Nasza Loteria SR - pasek na kartach artykułów

GOPR musi oszczędzać na turystach, żeby móc ich ratować

Arkadiusz Arendowski
Krynicka Grupa GOPR podczas tegorocznych ćwiczeń w górach
Krynicka Grupa GOPR podczas tegorocznych ćwiczeń w górach fot. Archiwum Grupy Krynickiej GOPR
Górskie Ochotnicze Pogotowie Ratunkowe w Krynicy i Rabce zakończy ten rok na zero. Dotacja Ministerstwa Spraw Wewnętrznych i Administracji pokrywa jedynie około 60 procent kosztów działalności.

To nie wystarcza nawet na wszystkie akcje, nie mówiąc o modernizacji sprzętu i lokali. W związku z tym naczelnicy regionalnych grup muszą szukać sponsorów.

- W ratownictwie górskim nigdy nie było dobrej sytuacji finansowej. Co roku musimy zabiegać o dodatkowe środki, czy to z Unii Europejskiej, czy od firm i osób prywatnych, zamiast koncentrować się na ratownictwie - informuje Jacek Dębicki, naczelnik GOPR.

Co roku po beskidzkich i gorczańskich szlakach wędruje około miliona ludzi. W sezonie zimowym ratownicy niemal codziennie wyruszają im na ratunek. - Rocznie przeprowadzamy ponad tysiąc sto akcji - wylicza Marek Wiater, naczelnik Grupy Krynickiej GOPR. Podobnie jest na terenie działania Grupy Podhalańskiej GOPR. W Beskidzie Sądeckim i Gorcach turystów ciągle jest sporo (szczególnie w weekendy), choć sezon letni skończył się dawno. Niedługo zacznie się zima, a to oznacza najazd narciarzy na góry.

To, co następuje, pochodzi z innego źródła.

-- ==== Sys2Proof/Machine/Fetch.lean ====
section
/-! DEFINITION. Fetching an instruction, and what stands before its execution: an address breakpoint, a fetch outside the window, a word
that cannot be read or does not decode (R33, R39, R112, R360). -/

namespace Sys2Proof.Machine

/-- What a turn of the core of a tile comes to before anything executes: nothing to do, a step that is over, an instruction, or a word that
does not decode. -/
inductive Fetched where
  | done (s : State)
  | instr (i : Instr) (s : State)
  | illegal (s : State)

/-- Whether address a is an enabled address breakpoint of the tile (R359, R360). -/
def Tile.breaksAt (x : Tile) (a : Nat) : Bool :=
  bitField (x.cword 0x400) 0 1 == 1 &&
    [0, 1, 2, 3].any fun k => bitField (x.cword 0x400) (4 + k) 1 == 1 && x.cword (0x401 + k) == a

/-- Whether the window holds every word of the instruction at address a whose first word is w (R33). -/
def fetchInWindow (a w : Nat) : Bool := decide (a + (if isLongWord w then 8 else 4) ≤ sramEnd)

/-- The place after which a fetch of the word at address a is made: what engines wrote and a dequeue had acquired when the last FENCE.CORE
issued, and the core stores to the word that are older than it (R112). -/
def Tile.fetchFloor (x : Tile) (a : Nat) : Stamp :=
  (x.order.coreStores 0 a 4 fun e => !x.fetchSeen.lt e.stamp).foldl Stamp.max x.fetchAcq

/-- The word that a fetch finds at address a: each word is old or new whole, whatever the fetches before it found (R112). -/
def Tile.fetchWord (x : Tile) (c a : Nat) : List Byte :=
  x.bytesAt (readPlace (x.order.writesAfter (x.fetchFloor a) 0 a 4) (x.fetchFloor a) c) a 4

/-- The bytes that fetches at address a find: the first word, and the second where the first is that of a long form; stale says for each
word how many of the latest writes its fetch comes before. -/
def Tile.fetchBytes (x : Tile) (stale : Nat → Nat) (a : Nat) : List Byte :=
  let b := x.fetchWord (stale a) a
  if isLongWord (leNat b) then b ++ x.fetchWord (stale (a + 4)) (a + 4) else b

/-- One turn of the core of tile t up to the instruction that executes. -/
def State.fetch (s : State) (t : Nat) : Fetched :=
  let s0 := { s with focus := t }
  match (s0.tile t).firing with
  | none => .done s0
  | some f =>
    if f.phase = .running then
      if (s0.tile t).breaksAt f.pc && !f.bpPassed then .done (s0.halt t 1 f.pc)
      else
        if sramEnd < f.pc + 4 then .done (s0.takeFault t 0x04 0 f.pc)
        else
          let bytes := (s0.tile t).fetchBytes (Config.stale s.tick t) f.pc
          match (s0.tile t).badWord f.pc (if fetchInWindow f.pc (leNat (bytes.take 4)) then bytes.length else 4) with
          | some w => .done (s0.takeBadWord t w 8 w)
          | none =>
            if fetchInWindow f.pc (leNat (bytes.take 4)) then
              match decodeBytes bytes with
              | .ok (i, _) => .instr i (s0.modTile t fun x => x.correct f.pc bytes.length)
              | .error _ => .illegal (s0.modTile t fun x => x.correct f.pc bytes.length)
            else .done (s0.takeFault t 0x04 0 f.pc)
    else .done s0

/-- The record of the slot that runs a placed instruction: handler 0x1000, class direct, disposition void cone, the largest budget. -/
def placedSlot : Slot :=
  { emptySlot with record := Words.ofList [0x1000, 0xFFFF0020, 0, 0, 0, 0, 0, 0x02000000] }

/-- Tile t with a firing of slot 0 at address 0x1000, where the bytes of an instruction stand, in a protected window of 8 granules. -/
def placeFiring (x : Tile) (bytes : List Byte) : Tile :=
  { x with
    sram := Memory.writeN x.sram 0x1000 bytes
    order := x.order.settle
    poisoned := []
    uncorrectable := []
    singleError := []
    slots := Map.set x.slots 0 placedSlot
    cwords := Map.set (Map.set x.cwords 0x040 (0x00008000#32)) 0x400 0#32
    firing := some (freshFiring 0 x.nextUid 0x1000 [] none) }

end Sys2Proof.Machine
end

Ratownicy narzekają, że od trzech lat nie mieli podwyżki. I nie wiadomo, czy będzie w przyszłym roku. - A mamy przecież 104 wysokiej klasy specjalistów ratownictwa - dodaje Jacek Dębicki. - Będzie dobrze, jeśli dofinansowanie z ministerstwa utrzyma się na dotychczasowym poziomie. Obecnie goprowiec zarabia miesięcznie 1500-3000 zł brutto. To niewiele, jeśli trzeba narażać swoje życie i zdrowie.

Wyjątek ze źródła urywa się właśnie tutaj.